Word for word, return the lines from the start of the entries below through the line that has "def Obligations.PseudoInstructionsExpand : Prop".

(Supplied entries Opens)

/-- The producer's moves never touch the block's state but NOTIFY_PEND, nor host memory, nor the LOG (R75). -/
def Obligations.ProducerMovesStayOutside : Prop :=
  ∀ (m : ProducerMove) (s t : State), producerMove m s = .next t →
    t.params = s.params ∧ t.ring = s.ring ∧ t.val = s.val ∧ t.diag = s.diag ∧ t.regs = s.regs ∧
    t.ctl = { s.ctl with notifyPend := t.ctl.notifyPend } ∧
    t.ext = { s.ext with fifo := t.ext.fifo, upPtr := t.ext.upPtr, upLen := t.ext.upLen }

/-- R98: the host actions of the five pseudo-instructions; the flush of `rb.consume` is the CMD write of RB.FLUSH with the value
read, for every value LEN can hold (R91; a longer one is split, log 11). -/
def Obligations.PseudoInstructionsExpand : Prop :=
  (∀ (s : State) (rest : List HostAction), s.ext.prog = .flushRead :: rest → s.ext.hostData.toNat < 2 ^ 24 →
    hostMove s = issue (encode (.rbFlush s.ext.hostData)) { s with ext.prog := rest }) ∧
  ∀ addr n : Word,
    let cmd := fun w : Word => HostAction.writeReg .b32 0x000 w
    Line.iter.actions = [cmd 0x10000000, .waitIdle, cmd 0x18000000, .waitIdle] ∧
    Line.consume.actions = [cmd 0x05000000, .readReg .b32 0x020, .flushRead] ∧
    (Line.discard n).actions = (Line.command (.rbFlush n)).actions ∧
    (Line.readTo addr n).actions = [.writeReg .b32 0x004 addr] ++ (Line.command (.rbRead n)).actions ∧
    (Line.writeFrom addr n).actions = [.writeReg .b32 0x004 addr] ++ (Line.command (.rbWrite n)).actions
end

(Supplied entries Closes)

• Exercise answer
/-- The producer's moves never touch the block's state but NOTIFY_PEND, nor host memory, nor the LOG (R75). -/
def Obligations.ProducerMovesStayOutside : Prop :=
  ∀ (m : ProducerMove) (s t : State), producerMove m s = .next t →
    t.params = s.params ∧ t.ring = s.ring ∧ t.val = s.val ∧ t.diag = s.diag ∧ t.regs = s.regs ∧
    t.ctl = { s.ctl with notifyPend := t.ctl.notifyPend } ∧
    t.ext = { s.ext with fifo := t.ext.fifo, upPtr := t.ext.upPtr, upLen := t.ext.upLen }

/-- R98: the host actions of the five pseudo-instructions; the flush of `rb.consume` is the CMD write of RB.FLUSH with the value
read, for every value LEN can hold (R91; a longer one is split, log 11). -/
def Obligations.PseudoInstructionsExpand : Prop :=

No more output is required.